Some Chicago aldermen are determined to put City Hall in the middle of a six-year-old strike at the Congress Plaza Hotel on Michigan Avenue. The City Council is set to vote Wednesday on an ordinance that would force any hotel in the city to notify its guests in advance if hotel workers have been on strike for more than two weeks.
Think of it as part harassment, part shaming.
Hotel advertising would have to include notice of the strike. The hotel couldn’t do business with online booking companies such as Expedia or Orbitz unless those Web sites included notice of the strike.
In other words, the city government would dictate to hotels and their business partners what they must say about their services.
That’s not a public safety issue. That’s not a public interest issue. That is a blatant violation of free speech rights.
This idea came up a few years ago, and the city’s lawyers advised then that it was legally infirm. The proposal died. But the Congress Plaza strike has dragged on and on; it’s a thorn in the side of organized labor. A lot of aldermen are afraid to cross organized labor, which showed its muscle in the last City Council election. So Ald. Ricardo Munoz, 22nd, and other council members are pushing the ordinance again.
City lawyers have advised that the proposed ordinance likely violates the National Labor Relations Act as well as the 1st Amendment.
But the Congress Plaza has become the hotel that aldermen love to hate.
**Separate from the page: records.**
-- ==== Sys2Proof/Laws/Ticks.lean ====
section
/-! SUPPORT. What a strobe slot and a tick can do: the fields a slot moves, and the events taken one after another. -/

namespace Sys2Proof.Machine

/-! ## The panel at a slot's end -/

@[simp] theorem Panel.slotEnd_strobe (p : Panel) (x : BitVec 64) : (p.slotEnd x).strobe = p.strobe + 1 := rfl

@[simp] theorem Panel.slotEnd_settled (p : Panel) (x : BitVec 64) : (p.slotEnd x).settled = p.settled := by
  unfold Panel.slotEnd Panel.debounced Panel.gathered
  repeat' split
  all_goals rfl

@[simp] theorem Panel.slotEnd_pressed (p : Panel) (x : BitVec 64) : (p.slotEnd x).pressed = p.pressed := by
  unfold Panel.slotEnd Panel.debounced Panel.gathered
  repeat' split
  all_goals rfl

@[simp] theorem Panel.slotEnd_mask (p : Panel) (x : BitVec 64) : (p.slotEnd x).mask = p.mask := by
  unfold Panel.slotEnd Panel.debounced Panel.gathered
  repeat' split
  all_goals rfl

@[simp] theorem Panel.slotEnd_menuHold (p : Panel) (x : BitVec 64) : (p.slotEnd x).menuHold = p.menuHold := by
  unfold Panel.slotEnd Panel.debounced Panel.gathered
  repeat' split
  all_goals rfl

/-- After the first complete debounce a slot moves the counts of its own switches alone. -/
theorem Panel.slotEnd_of_settled {p : Panel} {x : BitVec 64} (h : p.settled = true) :
    p.slotEnd x = { p.debounced x with strobe := p.strobe + 1 } := by
  simp [Panel.slotEnd, h]

/-- Before it a slot keeps its samples for the scan. -/
theorem Panel.slotEnd_of_unsettled {p : Panel} {x : BitVec 64} (h : p.settled = false) :
    p.slotEnd x = { p.gathered x with strobe := p.strobe + 1 } := by
  simp [Panel.slotEnd, h]

/-! ## Events taken one after another -/

theorem State.takeDue_of_due {s : State} {i : Instr} (h : i ∈ s.due) : s.takeDue i = exec i s := by
  simp [State.takeDue, h]

theorem State.takeDue_of_not_due {s : State} {i : Instr} (h : i ∉ s.due) : s.takeDue i = .next s := by
  simp [State.takeDue, h]

@[simp] theorem takeAllDue_nil (s : State) : takeAllDue [] s = .next s := rfl

theorem takeAllDue_cons_of_next {i : Instr} {rest : List Instr} {s t : State} (h : s.takeDue i = .next t) :
    takeAllDue (i :: rest) s = takeAllDue rest t := by
  simp [takeAllDue, h]

theorem insertRanked_perm (x : Nat × List Instr) (l : List (Nat × List Instr)) : (insertRanked x l).Perm (x :: l) := by
  induction l with
  | nil => exact .refl _
  | cons y rest ih =>
    unfold insertRanked
    split
    · exact .refl _
    · exact (ih.cons y).trans (.swap x y rest)

/-- The free order holds the groups that are due, and no other. -/
theorem inFreeRank_perm (choice : Nat) (gs : List (List Instr)) : (inFreeRank choice gs).Perm gs := by
  have ranked : ∀ l : List (Nat × List Instr), (l.foldr insertRanked []).Perm l := by
    intro l
    induction l with
    | nil => exact .refl _
    | cons x rest ih => exact (insertRanked_perm x _).trans (ih.cons x)
  unfold inFreeRank
  refine ((ranked _).map Prod.snd).trans ?_
  simp [List.map_map, Function.comp_def]

/-- What every command keeps is kept by events taken one after another. -/
theorem takeAllDue_keeps {P : State → Prop} (keep : ∀ (i : Instr) (s t : State), P s → exec i s = .next t → P t) :
    ∀ {order : List Instr} {s t : State}, P s → takeAllDue order s = .next t → P t := by
  intro order
  induction order with
  | nil =>
    intro s t hs h
    cases h
    exact hs
  | cons i rest ih =>
    intro s t hs h
    cases hi : s.takeDue i with
    | next u =>
      rw [takeAllDue_cons_of_next hi] at h
      refine ih ?_ h
      by_cases hd : i ∈ s.due
      · rw [State.takeDue_of_due hd] at hi
        exact keep i s u hs hi
      · rw [State.takeDue_of_not_due hd] at hi
        cases hi
        exact hs
    | fault f => simp [takeAllDue, hi] at h
    | refused r => simp [takeAllDue, hi] at h

/-- What every command, the counts of a tick and a slot's samples keep is kept by a slot. -/
theorem State.slot_keeps {P : State → Prop} (keep : ∀ (i : Instr) (s t : State), P s → exec i s = .next t → P t)
    (panel : ∀ s : State, P s → P (s.setPanel (s.panel.slotEnd s.pins.panel))) (counts : ∀ s : State, P s → P s.tickCounts)
    (drawn : ∀ s : State, P s → P s.drawn) (drain : ∀ s : State, P s → P s.drain) {s t : State} (hs : P s) (h : s.slot = .next t) : P t := by
  have boundary : ∀ {l : List Instr} {r : Result} {u : State}, (∀ v, r = .next v → P v) →
      l.foldl (fun r i => match r with
        | .next u => exec i u
        | .fault f => .fault f
        | .refused q => .refused q) r = .next u → P u := by
    intro l
    induction l with
    | nil => exact fun hr h => hr _ h
    | cons i rest ih =>
      intro r u hr h
      refine ih ?_ h
      intro v hv
      cases r with
      | next w => exact keep i w v (hr w rfl) hv
      | fault f => cases hv
      | refused q => cases hv
  unfold State.slot at h
  dsimp only at h
  split at h
  · unfold State.tick at h
    split at h
    · rename_i u hu
      refine takeAllDue_keeps keep (drawn u ?_) h
      unfold State.periodBoundary at hu
      split at hu
      · rename_i v hv
        refine boundary ?_ hu
        intro w hw
        cases hw
        exact keep _ _ _ (counts _ (panel _ (drain s hs))) hv
      · cases hu
      · cases hu
    · cases h
    · cases h
  · exact takeAllDue_keeps keep (panel _ (drain s hs)) h

/-- What every command and every slot keeps is kept by every step, for a property that the queue does not touch. -/
theorem step_keeps {P : State → Prop} (keep : ∀ (i : Instr) (s t : State), P s → exec i s = .next t → P t)
    (slot : ∀ s t : State, P s → s.slot = .next t → P t) (queue : ∀ (s : State) (q : List Instr), P s → P (s.setPending q))
    {s t : State} (hs : P s) (h : step s = .next t) : P t := by
  unfold step at h
  split at h
  · exact slot s t hs h
  · exact keep _ _ _ (queue s _ hs) h

end Sys2Proof.Machine
end

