/-- A retarget leaves no bay powered that was not. -/
theorem State.Retargeted.committedLoad_le (h : s.Retargeted t r a T c) : t.committedLoad ≤ s.committedLoad := by
  have hprofile (d : Bay) : t.profile d = s.profile d := by rw [h.frame]; rfl
  refine State.committedLoad_le_add (b := a) (c := 0) fun d => ?_
  rw [ite_self, Nat.add_zero]
  have hstate : (t.bay d).state = (s.bay d).state ∨ (t.bay d).state = .cooling := by
    rw [h.bays d]
    dsimp only
    split
    · exact .inl rfl
    · split
      next hd =>
        rw [hd]
        unfold State.left
        split
        · exact .inr rfl
        · split <;> exact .inl rfl
      next => exact .inl rfl
  have hload : t.load d = s.load d := by
    unfold State.load
    rw [hprofile]
  unfold State.committedBy
  rcases hstate with hsame | hcool
  · rw [hsame, hload]
  · rw [hcool]
    exact Nat.zero_le _

theorem State.Retargeted.settled (h : s.Retargeted t r a T c) (hs : s.Settled) : t.Settled := by
  rw [h.frame]
  exact hs

theorem State.deadOrigin_other (h : r.origin ≠ T) : s.deadOrigin r T = false := Bool.eq_false_iff.2 fun hdead => by
  obtain ⟨b, rfl, horigin, _⟩ := State.deadOrigin_iff.1 hdead
  exact h horigin

end

theorem selectRetargetsInRelease : Claims.SelectRetargetsInRelease := by
  intro s l x h a b htakes hx hstage hphase htarget hab horigin hother hfree huninvolved
  have hT : Target.bay b ≠ .bay a := fun heq => hab (Target.bay.inj heq).symm
  obtain ⟨k, q, t, ht, hexec, hanswers⟩ := htakes.retargetsTo (targetArg_bay hx) hstage (by rw [hphase]; exact nofun) htarget
    horigin hT (State.selectable fun d hd => Target.bay.inj hd ▸ hfree) (State.deadOrigin_other hother) huninvolved
  have hdrain : (t.redirect (h.turned (.bay b) (.select l))).drain = t := by
    rw [State.redirect_release (r := h.turned (.bay b) (.select l)) hphase]
    exact State.drain_settled t (ht.settled htakes.settled)
  rw [hdrain] at hexec hanswers
  have htells := ht.tells
  rw [hphase] at htells
  have hnamed (d : Bay) : Target.bay b = .bay d ↔ d = b := by rw [Target.bay.injEq, eq_comm]
  refine ⟨t.setLinks q, hexec, ht.stage, fun d => ?_, ?_, fun d => ?_, ht.keeps, hanswers _ htells, ?_⟩
  · rw [← hnamed]
    exact ht.protectedSet d
  · exact ht.warm.trans (List.filter_congr fun d _ => decide_eq_decide.2 (not_congr (hnamed d)))
  · refine (ht.bays d).trans ?_
    exact ite_congr (propext (hnamed d)) (fun hd => by rw [hd]; rfl) fun _ => rfl
  · exact congrArg (State.setLinks · q) ht.frame

/-! ## A retarget in POWER or CLASS (R117, R121, R150, R158, R164) -/

section
variable {s t : State} {r : HandoverRecord} {a b : Bay} {c : Cause} {m : Crosspoint}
Ald. Robert Fioretti, 2nd, denied the hotel a permit to run a sidewalk cafe, clearly as retribution for the strike. U.S. District Court Judge Ronald Guzman ruled on Sept. 28 that the alderman’s action was illegal.
Guzman noted that Fioretti made clear he wouldn’t sign off on the cafe permit while the strike continued. That, wrote the judge, “impermissibly intruded into the collective bargaining process,” violating the federal labor relations act.
Chicago aldermen have no business getting in the middle of this dispute between a hotel and its employees’ union.
Fioretti and the city just got slapped down by a federal judge. And if the aldermen pass this ordinance, they’ll get slapped down once again.
They might see that as a badge of honor. But it would send a terrible message to the hotel industry and other businesses in Chicago. The hotel industry, by the way, is struggling: Revenues in Chicago are down 30 to 40 percent from last year and hundreds of jobs have been lost.
Unemployment is running high in Chicago, yet the aldermen seem intent on finding new ways to drive employers out of the city. People are on to that miserable record. A recent Tribune poll found that 66 percent of Chicagoans said the City Council has failed to bring job growth and economic development to the city. Just 12 percent said the aldermen have succeeded.
Harassing the city’s businesses doesn’t put anyone to work. Cut it out.